Exercise description: Repeat, line for line, the entries below from the first line to the line containing "namespace Sys2Proof.Machine", counting both ends.

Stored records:
◆ ◆ ◆

-- ==== Sys2Proof/Machine/Operands.lean ====
section
/-! DEFINITION. The addressing-mode arbiter: the operand resolver (40_operands R100 to R111) and the committer (R112 to
R121), over the eight operand forms. -/

namespace Sys2Proof.Machine

/-- What the resolver outputs (R100): the value, the length of the encoding, and for a pointer form the address it
loaded from. -/
structure Resolved where
  val : Word
  len : Nat
  ea : Option Addr
  deriving DecidableEq, Repr

/-- `imm = d & inlineMask` of an inline form (R74, R101). -/
def inlineImm (P : Params) (o : Operand) : Byte := descriptor P o &&& P.inlineMask

/-- The address of the first byte after the descriptor: `a1` of R101. -/
def afterDescriptor (ip0 : Addr) (off : Nat) : Addr := ip0 + BitVec.ofNat 16 off + 1

/-- The address of a special-register pointer (R109): SP, or the byte just before the descriptor for PC. -/
def specialPointer (s : State) (off : Nat) (code : BitVec 5) : Addr :=
  if code = 0 then s.pc + BitVec.ofNat 16 off - 1 else s.sp

/-- The address a pointer form reaches, in the state in which it is used; `none` for a form that is no pointer
(R101, R113). It is the one function by which the resolver loads and the committer stores. -/
def pointerAddr (P : Params) (s : State) (ip0 : Addr) (off : Nat) (o : Operand) : Except ModelFault (Option Addr) :=
  match o with
  | .inlinePtr _ => .ok (some ((inlineImm P o).setWidth 16))
  | .literalPtr _ addr =>
    if crossesTop P (afterDescriptor ip0 off) 2 then .error (.crossTopAccess (afterDescriptor ip0 off) 2)
    else .ok (some addr)
  | .regPtr r => .ok (some ((s.regRead r 2).setWidth 16))
  | .specialPtr c =>
    if 2 ≤ c.toNat then .error (.badSpecialRegister c) else .ok (some (specialPointer s off c))
  | .inline _ => .ok none
  | .literal _ _ => .ok none
  | .reg _ => .ok none
  | .special _ => .ok none

/-- Load through a pointer form (R103, R105, R107, R109). -/
def loadThrough (P : Params) (s : State) (ip0 : Addr) (off : Nat) (w : Width) (o : Operand) :
    Except ModelFault Resolved :=
  match pointerAddr P s ip0 off o with
  | .error f => .error f
  | .ok none => .ok ⟨0, operandLen w o, none⟩
  | .ok (some ea) =>
    match memRead P s.mem ea w.bytes with
    | .error f => .error f
    | .ok v => .ok ⟨v, operandLen w o, some ea⟩

/-- The value of a special register at a width: its low byte when w = 1 (R108). -/
def specialValue (w : Width) (x : Addr) : Word :=
  match w with
  | .w8 => (x.setWidth 8).setWidth 32
  | .w16 => x.setWidth 32
  | .w32 => x.setWidth 32

/-- `Resolve(ip0, off, w)` (R101) on the decoded encoding at `ip0 + off`. A literal's bytes are read from memory, so
they raise CrossTopAccess as any other access (R104). -/
def resolve (P : Params) (s : State) (ip0 : Addr) (off : Nat) (w : Width) (o : Operand) : Except ModelFault Resolved :=
  match o with
  | .inline _ => .ok ⟨(inlineImm P o).setWidth 32, operandLen w o, none⟩
  | .literal _ v =>
    if crossesTop P (afterDescriptor ip0 off) w.bytes then .error (.crossTopAccess (afterDescriptor ip0 off) w.bytes)
    else .ok ⟨v, operandLen w o, none⟩
  | .reg r => .ok ⟨s.regRead r w.bytes, operandLen w o, none⟩
  | .special c =>
    if 2 ≤ c.toNat then .error (.badSpecialRegister c)
    else .ok ⟨specialValue w (s.specialRead c), operandLen w o, none⟩
  | .inlinePtr _ => loadThrough P s ip0 off w o
  | .literalPtr _ _ => loadThrough P s ip0 off w o
  | .regPtr _ => loadThrough P s ip0 off w o
  | .specialPtr _ => loadThrough P s ip0 off w o

/-- Store through a pointer form, at the address computed at commit time (R115, R117, R119). -/
def storeThrough (P : Params) (s : State) (ip0 : Addr) (off : Nat) (w : Width) (v : Word) (o : Operand) :
    Except ModelFault State :=
  match pointerAddr P s ip0 off o with
  | .error f => .error f
  | .ok none => .ok s
  | .ok (some ea) =>
    match memWrite P s.mem ea w.bytes v with
    | .error f => .error f
    | .ok m => .ok (s.setMem m)

/-- The value a commit stores into PC or SP (R118): zero-extended from a byte when w = 1. -/
def specialField (w : Width) (v : Word) : Addr :=
  match w with
  | .w8 => (v.setWidth 8).setWidth 16
  | .w16 => v.setWidth 16
  | .w32 => v.setWidth 16

/-- `Commit(ip0, off, w, v)` (R113) through the destination encoded at `ip0 + off`. -/
def commitTo (P : Params) (s : State) (ip0 : Addr) (off : Nat) (w : Width) (v : Word) (o : Operand) :
    Except ModelFault State :=
  match o with
  | .inline _ => .ok s
  | .literal _ _ => .ok s
  | .reg r => .ok (s.regWrite r w.bytes v)
  | .special c =>
    if 2 ≤ c.toNat then .error (.badSpecialRegister c) else .ok (s.specialWrite c (specialField w v))
  | .inlinePtr _ => storeThrough P s ip0 off w v o
  | .literalPtr _ _ => storeThrough P s ip0 off w v o
  | .regPtr _ => storeThrough P s ip0 off w v o
  | .specialPtr _ => storeThrough P s ip0 off w v o

/-- A commit through this destination writes the PC field (`pcWritten` of R139). -/
def writesPc : Operand → Bool
  | .special c => decide (c = 0)
  | .inline _ => false
  | .inlinePtr _ => false
  | .literal _ _ => false
  | .literalPtr _ _ => false
  | .reg _ => false
  | .regPtr _ => false
  | .specialPtr _ => false

/-- The operand encoded in memory at an address, as the committer decodes it afresh (R113, R121). -/
def operandAt (P : Params) (m : Memory) (a : Addr) (w : Width) : Operand :=
  operandOf P (m.read a) (m.readBytes (a + 1) (extraBytes P w (m.read a)))

end Sys2Proof.Machine
end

◆ ◆ ◆

Output for this task:
-- ==== Sys2Proof/Machine/Operands.lean ====
section
/-! DEFINITION. The addressing-mode arbiter: the operand resolver (40_operands R100 to R111) and the committer (R112 to
R121), over the eight operand forms. -/

namespace Sys2Proof.Machine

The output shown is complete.